我过去曾与 Kafka 合作过,最近需要将部分数据管道移植到 AWS Kinesis Stream 上.现在我读到 Kinesis 实际上是 Kafka 的一个分支,并且有许多相似之处.

I have worked a bit with Kafka in the past and lately there is a requirement to port part of the data pipeline on AWS Kinesis Stream. Now I have read that Kinesis is effectively a fork of Kafka and share many similarities.

然而,我没有看到我们如何让多个消费者从同一个流中读取,每个消费者都有相应的偏移量.每个数据记录都有一个序列号,但我找不到任何特定于消费者的东西(Kafka 组 ID?).

However I have failed to see how can we have multiple consumers reading from the same stream, each with their corresponding offset. There is a sequence number given to each data record, but I couldn't find anything specific to consumer(Kafka group Id?).

是否真的有可能在同一 AWS Kinesis Stream 上拥有具有不同摄取率的不同使用者?

Is it really possible to have different consumers with different ingestion rate over same AWS Kinesis Stream?

推荐答案

是.

您可以拥有多个 Kinesis 消费者应用程序.假设您有 2 个.

You can have multiple Kinesis Consumer Applications. Let's say you have 2.

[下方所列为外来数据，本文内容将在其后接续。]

/-! ### Fetching a byte -/

@[simp] theorem State.fetchByte_pc (op : Byte) : (s.fetchByte op).pc = s.pc + 1 := rfl
@[simp] theorem State.fetchByte_a (op : Byte) : (s.fetchByte op).a = s.a := rfl
@[simp] theorem State.fetchByte_x (op : Byte) : (s.fetchByte op).x = s.x := rfl
@[simp] theorem State.fetchByte_y (op : Byte) : (s.fetchByte op).y = s.y := rfl
@[simp] theorem State.fetchByte_sp (op : Byte) : (s.fetchByte op).sp = s.sp := rfl
@[simp] theorem State.fetchByte_sr (op : Byte) : (s.fetchByte op).sr = s.sr := rfl
@[simp] theorem State.fetchByte_phase (op : Byte) : (s.fetchByte op).phase = s.phase := rfl
@[simp] theorem State.fetchByte_inWait (op : Byte) : (s.fetchByte op).inWait = false := rfl
@[simp] theorem State.fetchByte_term (op : Byte) : (s.fetchByte op).term = s.term := rfl
@[simp] theorem State.fetchByte_cycles (op : Byte) : (s.fetchByte op).cycles = s.cycles + 1 := rfl
@[simp] theorem State.fetchByte_freq (op : Byte) : (s.fetchByte op).freq = s.freq := rfl
@[simp] theorem State.fetchByte_mark (op : Byte) : (s.fetchByte op).mark = s.mark := rfl
@[simp] theorem State.fetchByte_fetched (op : Byte) : (s.fetchByte op).fetched = some op := rfl
@[simp] theorem State.fetchByte_mem (op : Byte) : (s.fetchByte op).mem = s.mem := rfl
@[simp] theorem State.fetchByte_roMasks (op : Byte) : (s.fetchByte op).roMasks = s.roMasks := rfl
@[simp] theorem State.fetchByte_params (op : Byte) : (s.fetchByte op).params = s.params := rfl
@[simp] theorem State.fetchByte_env_inputs (op : Byte) : (s.fetchByte op).env.inputs = s.env.inputs := rfl
@[simp] theorem State.fetchByte_env_clock (op : Byte) : (s.fetchByte op).env.clock = s.env.clock := rfl
@[simp] theorem State.fetchByte_env_draws (op : Byte) : (s.fetchByte op).env.draws = s.env.draws := rfl
@[simp] theorem State.fetchByte_env_bus (op : Byte) : (s.fetchByte op).env.bus = some { addr := s.pc, data := op } := rfl
@[simp] theorem State.fetchByte_env_reply (op : Byte) : (s.fetchByte op).env.reply = s.env.reply := rfl

/-! ### The stack pointer -/

@[simp] theorem State.decSP_pc : (s.decSP).pc = s.pc := rfl
@[simp] theorem State.decSP_a : (s.decSP).a = s.a := rfl
@[simp] theorem State.decSP_x : (s.decSP).x = s.x := rfl
@[simp] theorem State.decSP_y : (s.decSP).y = s.y := rfl
@[simp] theorem State.decSP_sp : (s.decSP).sp = s.sp.map fun v => v - 1 := rfl
@[simp] theorem State.decSP_sr : (s.decSP).sr = s.sr := rfl
@[simp] theorem State.decSP_phase : (s.decSP).phase = s.phase := rfl
@[simp] theorem State.decSP_inWait : (s.decSP).inWait = s.inWait := rfl
@[simp] theorem State.decSP_term : (s.decSP).term = s.term := rfl
@[simp] theorem State.decSP_cycles : (s.decSP).cycles = s.cycles := rfl
@[simp] theorem State.decSP_freq : (s.decSP).freq = s.freq := rfl
@[simp] theorem State.decSP_mark : (s.decSP).mark = s.mark := rfl
@[simp] theorem State.decSP_fetched : (s.decSP).fetched = s.fetched := rfl
@[simp] theorem State.decSP_mem : (s.decSP).mem = s.mem := rfl
@[simp] theorem State.decSP_roMasks : (s.decSP).roMasks = s.roMasks := rfl
@[simp] theorem State.decSP_params : (s.decSP).params = s.params := rfl
@[simp] theorem State.decSP_env : (s.decSP).env = s.env := rfl
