/-- The iteration of a granted pulse keeps the invariant (R260, R264). -/
theorem State.Inv.iteration {s : State} (hs : s.Inv) (hp : s.phase = .running) (op : Byte) : (s.iteration op).Inv := by
  have phase : (s.iteration op).phase = .running := by simpa [State.iteration] using hp
  obtain ⟨m, hm, fits⟩ := (State.measured_iff_markFits (.inl hp)).mp hs.measured
  refine {
    mem := by simpa [State.iteration] using hs.mem
    window := by simpa [State.iteration] using hs.window
    measured := (State.measured_iff_markFits (.inl phase)).mpr (fits.iteration hm hs.window op)
    wait := by simp [State.iteration]
    requested := by simp [phase]
    unmeasured := fun _ hlt => ?_ }
  have hlt : s.cycles + 1 < s.params.freqWindow := by simpa [State.iteration] using hlt
  rw [State.iteration_freq_of_lt hlt]
  exact hs.unmeasured hp (by omega)

/-- The exit keeps the invariant: it is taken on a request and outside a wait, and writes only the estimate (R262, R265). -/
theorem State.Inv.exitLoop {s : State} (hs : s.Inv) (hp : s.phase = .running) (hterm : s.term = true)
    (hw : s.inWait = false) : s.exitLoop.Inv := by
  obtain ⟨f, d, heq⟩ := s.finalFrequency_eq
  rw [State.exitLoop, heq]
  obtain ⟨m, hm, fits⟩ := (State.measured_iff_markFits (.inl hp)).mp hs.measured
  exact {
    mem := hs.mem
    window := hs.window
    measured := (State.measured_iff_markFits (.inr rfl)).mpr
      ⟨m, hm, fits.windows, fits.past, fits.recent, fits.time, fits.fetched⟩
    wait := by simp [hw]
    requested := fun _ => hterm
    unmeasured := by simp }

/-- The CPU loop's turn keeps the invariant, whatever its poll answers. -/
theorem State.Inv.loopTurn {s t : State} (hs : s.Inv) {pulse : Bool} (h : loopTurn exec pulse s = .next t) : t.Inv := by
  rcases loopTurn_next h with ⟨rfl, -⟩ | ⟨hp, -, -, rfl⟩ | ⟨k, hp, -, rfl⟩ | ⟨hp, hterm, hw, rfl⟩ | ⟨hp, -, -, hrun⟩
  · exact hs
  · exact hs.beginWait hp
  · exact hs.resetRead hp
  · exact hs.exitLoop hp hterm hw
  · obtain ⟨op, -, rfl⟩ := exec_next hrun
    exact hs.iteration hp op

/-- Settles O34: the invariant survives taking a move from the queue, and then each of the eight moves. -/
theorem everyStepKeepsTheInvariant : Obligations.EveryStepKeepsTheInvariant := by
  intro s t hs hstep
  have taken : s.takeEvent.Inv := hs.takeEvent
  rcases step_next hstep with ⟨pulse, now, -, hturn⟩ | ⟨-, hp, rfl⟩ | ⟨-, rfl⟩ | ⟨-, rfl⟩ | ⟨r, -, hport⟩ |
    ⟨code, a, b, op, -, -, rfl⟩ | ⟨addr, -, rfl⟩ | ⟨addr, v, -, rfl⟩
  · exact (taken.observe now).loopTurn hturn
  · exact taken.start hp
  · exact taken.requestEnd
  · exact taken.answer _
  · exact taken.portMove hport
  · exact (taken.withSR _).answer _
  · exact taken.answer _
  · exact (taken.memWrite addr v).answer _

end Sys2Proof.Machine
end

section
/-! PROOFS. The state of the CORE: who writes each of its fields. `StepEffect` lists once what a step leaves behind, in terms of the state
before it; each statement on a field then follows its cases. -/

namespace Sys2Proof.Machine

/-! ### Every opcode byte runs as an iteration -/

/-- The decoder's reading of a byte is encoded by that byte. -/
theorem encode_decodeInstr (op : Byte) : encode (decodeInstr op) = some op := by
  cases h : decodeByte op with
  | none => simp [decodeInstr_of_illegal h, encode, (decodeByte_eq_none_iff op).mp h]
  | some form =>
    have hop : opcodeOf form.1 form.2 = some op := opcodeOf_decodeByte op form h
    rw [decodeInstr_of_decodeByte h, encode_of_form (Instr.form_ofForm _ _ (by simp [hop])), hop]

/-- Running what a byte decodes to is the iteration that fetches the byte, an illegal one included (R261, R301). -/
theorem exec_decodeInstr (op : Byte) (s : State) : exec (decodeInstr op) s = .next (s.iteration op) := by
  rw [exec_eq_present, present_of_encode (encode_decodeInstr op)]

/-! ### What the loop's operations leave -/

section
variable (s : State)

@[simp] theorem State.iteration_pc (op : Byte) : (s.iteration op).pc = s.pc + 1 := by simp [State.iteration]
@[simp] theorem State.iteration_a (op : Byte) : (s.iteration op).a = s.a := by simp [State.iteration]
@[simp] theorem State.iteration_x (op : Byte) : (s.iteration op).x = s.x := by simp [State.iteration]
@[simp] theorem State.iteration_y (op : Byte) : (s.iteration op).y = s.y := by simp [State.iteration]
@[simp] theorem State.iteration_sp (op : Byte) : (s.iteration op).sp = s.sp := by simp [State.iteration]
@[simp] theorem State.iteration_sr (op : Byte) : (s.iteration op).sr = s.sr := by simp [State.iteration]
@[simp] theorem State.iteration_phase (op : Byte) : (s.iteration op).phase = s.phase := by simp [State.iteration]
@[simp] theorem State.iteration_term (op : Byte) : (s.iteration op).term = s.term := by simp [State.iteration]
@[simp] theorem State.iteration_cycles (op : Byte) : (s.iteration op).cycles = s.cycles + 1 := by simp [State.iteration]
@[simp] theorem State.iteration_fetched (op : Byte) : (s.iteration op).fetched = some op := by simp [State.iteration]

@[simp] theorem State.exitLoop_pc : s.exitLoop.pc = s.pc := by simp [State.exitLoop]
@[simp] theorem State.exitLoop_a : s.exitLoop.a = s.a := by simp [State.exitLoop]
@[simp] theorem State.exitLoop_x : s.exitLoop.x = s.x := by simp [State.exitLoop]
@[simp] theorem State.exitLoop_y : s.exitLoop.y = s.y := by simp [State.exitLoop]
@[simp] theorem State.exitLoop_sp : s.exitLoop.sp = s.sp := by simp [State.exitLoop]
@[simp] theorem State.exitLoop_sr : s.exitLoop.sr = s.sr := by simp [State.exitLoop]
@[simp] theorem State.exitLoop_term : s.exitLoop.term = s.term := by simp [State.exitLoop]
@[simp] theorem State.exitLoop_cycles : s.exitLoop.cycles = s.cycles := by simp [State.exitLoop]
@[simp] theorem State.exitLoop_fetched : s.exitLoop.fetched = s.fetched := by simp [State.exitLoop]

@[simp] theorem State.resetRead_a (k : ResetRead) : (s.resetRead k).a = s.a := by
  obtain ⟨_, _, _, _, _, _, h⟩ := s.resetRead_eq k
  rw [h]
@[simp] theorem State.resetRead_x (k : ResetRead) : (s.resetRead k).x = s.x := by
  obtain ⟨_, _, _, _, _, _, h⟩ := s.resetRead_eq k
  rw [h]
@[simp] theorem State.resetRead_y (k : ResetRead) : (s.resetRead k).y = s.y := by
  obtain ⟨_, _, _, _, _, _, h⟩ := s.resetRead_eq k
  rw [h]
@[simp] theorem State.resetRead_sr (k : ResetRead) : (s.resetRead k).sr = s.sr := by
  obtain ⟨_, _, _, _, _, _, h⟩ := s.resetRead_eq k
  rw [h]
@[simp] theorem State.resetRead_term (k : ResetRead) : (s.resetRead k).term = s.term := by
  obtain ⟨_, _, _, _, _, _, h⟩ := s.resetRead_eq k
  rw [h]
@[simp] theorem State.resetRead_cycles (k : ResetRead) : (s.resetRead k).cycles = s.cycles := by
  obtain ⟨_, _, _, _, _, _, h⟩ := s.resetRead_eq k
  rw [h]
@[simp] theorem State.resetRead_fetched (k : ResetRead) : (s.resetRead k).fetched = s.fetched := by
  obtain ⟨_, _, _, _, _, _, h⟩ := s.resetRead_eq k
  rw [h]

theorem State.stackRead_pc_sp (k : ResetRead) :
    (s.stackRead k).pc = s.pc ∧ (s.stackRead k).sp = s.sp.map fun v => v - 1 := by
  obtain ⟨bus, draws, h⟩ := s.stackRead_eq k
  rw [h]
  exact ⟨rfl, rfl⟩

/-- Reset reads 3, 4 and 5 decrement SP, and the others leave it (R256). -/
theorem State.resetRead_sp (k : ResetRead) :
    (s.resetRead k).sp = s.sp ∨
    (k = .stack1 ∨ k = .stack2 ∨ k = .stack3) ∧ (s.resetRead k).sp = s.sp.map fun v => v - 1 := by
  cases k with
  | stack1 => exact .inr ⟨by simp, (s.stackRead_pc_sp _).2⟩
  | stack2 => exact .inr ⟨by simp, (s.stackRead_pc_sp _).2⟩
  | stack3 => exact .inr ⟨by simp, (s.stackRead_pc_sp _).2⟩
  | fetch1 | fetch2 | vectorLow | vectorHigh lo => exact .inl rfl

/-- Reset read 7 puts the vector in PC and enters Running, and the others leave PC (R257, R258). -/
theorem State.resetRead_pc (k : ResetRead) :
    (s.resetRead k).pc = s.pc ∨
    ∃ lo, k = .vectorHigh lo ∧ (s.resetRead k).phase = .running ∧
      (s.resetRead k).pc = joinBytes (s.mem.read (s.params.resetVec + 1)) lo := by
  cases k with
  | vectorHigh lo => exact .inr ⟨lo, rfl, rfl, rfl⟩
  | stack1 => exact .inl (s.stackRead_pc_sp _).1
  | stack2 => exact .inl (s.stackRead_pc_sp _).1
  | stack3 => exact .inl (s.stackRead_pc_sp _).1
  | fetch1 | fetch2 | vectorLow => exact .inl rfl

  1. 第一个消费者应用程序(我认为它是 Kafka 中的消费者组"?)可以是first-app"并将其位置存储在 DynamoDBfirst-app-table"中.它可以拥有任意数量的节点(ec2 实例).
  2. 第二个消费者应用程序也可以在同一个流上工作,并将它的位置存储在另一个 DynamoDB 表上,比如第二个应用程序表".

每个表将包含应用程序 Y 在分片 X 上最后处理的位置是什么"信息.因此,这两个应用程序将相同分片的检查点存储在不同的位置,从而使它们相互独立.

Each table will contain "what is the last processed position on shard X for app Y" information. So the 2 applications store checkpoints for the same shards in a different place, which makes them independent.

关于摄取率,有一个idleTimeBetweenReadsInMillis" 使用 KCL 的消费者应用程序中的值,即 Amazon Kinesis API for Get 操作的轮询间隔.例如,第一个应用程序可以有2000"轮询间隔,因此它将每 2 秒轮询一次流的分片,以查看是否有新记录出现.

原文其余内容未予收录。